*** RECORDS TO PROCESS ***

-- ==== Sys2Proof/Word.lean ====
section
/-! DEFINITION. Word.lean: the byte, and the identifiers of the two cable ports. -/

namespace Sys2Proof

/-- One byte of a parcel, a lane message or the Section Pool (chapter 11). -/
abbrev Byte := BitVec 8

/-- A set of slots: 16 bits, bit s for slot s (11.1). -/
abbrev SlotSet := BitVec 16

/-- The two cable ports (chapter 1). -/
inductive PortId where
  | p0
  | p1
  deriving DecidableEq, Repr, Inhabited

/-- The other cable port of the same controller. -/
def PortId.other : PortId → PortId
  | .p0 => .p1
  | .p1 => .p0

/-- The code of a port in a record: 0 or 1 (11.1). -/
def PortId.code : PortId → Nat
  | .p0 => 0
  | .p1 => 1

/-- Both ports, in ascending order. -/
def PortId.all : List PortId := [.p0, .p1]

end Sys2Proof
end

*** End of RECORDS TO PROCESS ***
*** RECORDS TO PROCESS ***

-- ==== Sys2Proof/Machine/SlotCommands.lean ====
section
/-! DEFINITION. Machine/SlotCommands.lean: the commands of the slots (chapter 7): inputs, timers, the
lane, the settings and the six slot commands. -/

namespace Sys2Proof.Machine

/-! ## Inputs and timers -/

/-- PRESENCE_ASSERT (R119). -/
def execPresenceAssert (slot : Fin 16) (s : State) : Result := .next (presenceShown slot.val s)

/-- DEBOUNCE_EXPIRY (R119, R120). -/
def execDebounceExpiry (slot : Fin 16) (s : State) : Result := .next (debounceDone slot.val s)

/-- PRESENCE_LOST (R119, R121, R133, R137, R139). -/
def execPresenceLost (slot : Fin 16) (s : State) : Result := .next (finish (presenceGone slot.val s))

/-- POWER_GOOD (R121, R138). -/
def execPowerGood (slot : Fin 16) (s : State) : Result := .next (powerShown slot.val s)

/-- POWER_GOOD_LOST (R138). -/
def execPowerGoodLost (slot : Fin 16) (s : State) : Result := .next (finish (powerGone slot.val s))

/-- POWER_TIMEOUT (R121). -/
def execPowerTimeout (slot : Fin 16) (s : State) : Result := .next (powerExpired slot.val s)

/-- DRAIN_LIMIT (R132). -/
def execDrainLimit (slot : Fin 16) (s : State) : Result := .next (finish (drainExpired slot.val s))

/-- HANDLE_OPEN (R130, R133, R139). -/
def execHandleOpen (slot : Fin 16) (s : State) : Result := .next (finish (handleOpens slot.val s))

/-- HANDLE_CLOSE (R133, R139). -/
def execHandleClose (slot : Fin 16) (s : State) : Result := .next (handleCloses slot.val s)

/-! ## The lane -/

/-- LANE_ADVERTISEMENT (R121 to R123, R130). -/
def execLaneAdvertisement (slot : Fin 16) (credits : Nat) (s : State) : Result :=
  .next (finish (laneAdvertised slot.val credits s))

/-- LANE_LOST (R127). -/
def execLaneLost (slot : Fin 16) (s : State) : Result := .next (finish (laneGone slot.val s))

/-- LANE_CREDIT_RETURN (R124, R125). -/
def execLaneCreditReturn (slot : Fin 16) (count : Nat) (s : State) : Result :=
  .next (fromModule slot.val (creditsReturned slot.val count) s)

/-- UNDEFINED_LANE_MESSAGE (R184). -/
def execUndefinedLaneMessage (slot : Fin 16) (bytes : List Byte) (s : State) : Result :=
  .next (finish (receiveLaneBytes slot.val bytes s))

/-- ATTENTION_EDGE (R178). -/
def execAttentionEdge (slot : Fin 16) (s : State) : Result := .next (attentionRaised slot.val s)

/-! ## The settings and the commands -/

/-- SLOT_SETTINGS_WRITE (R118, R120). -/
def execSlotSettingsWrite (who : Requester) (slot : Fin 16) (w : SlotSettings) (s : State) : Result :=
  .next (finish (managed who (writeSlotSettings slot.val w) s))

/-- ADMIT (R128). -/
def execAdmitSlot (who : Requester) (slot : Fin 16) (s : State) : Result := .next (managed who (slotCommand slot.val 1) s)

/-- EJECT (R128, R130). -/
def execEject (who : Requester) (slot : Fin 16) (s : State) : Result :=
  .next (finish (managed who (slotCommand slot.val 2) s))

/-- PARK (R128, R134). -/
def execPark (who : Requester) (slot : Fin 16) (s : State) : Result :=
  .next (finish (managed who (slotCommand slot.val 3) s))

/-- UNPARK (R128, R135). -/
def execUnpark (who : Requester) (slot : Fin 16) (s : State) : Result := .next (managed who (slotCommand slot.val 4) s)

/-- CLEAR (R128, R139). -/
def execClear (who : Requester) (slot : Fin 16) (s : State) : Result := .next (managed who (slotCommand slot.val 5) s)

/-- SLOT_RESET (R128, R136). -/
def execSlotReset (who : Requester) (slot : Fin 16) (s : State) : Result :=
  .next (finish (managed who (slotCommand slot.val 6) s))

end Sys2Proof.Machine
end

*** End of RECORDS TO PROCESS ***

◆ ASSIGNED TASK ◆
Your task is to gather all lines from the entries above that hold the word "cable".

◆ ANSWER TO THE PROBLEM ◆
/-! DEFINITION. Word.lean: the byte, and the identifiers of the two cable ports. -/
/-- The two cable ports (chapter 1). -/
/-- The other cable port of the same controller. -/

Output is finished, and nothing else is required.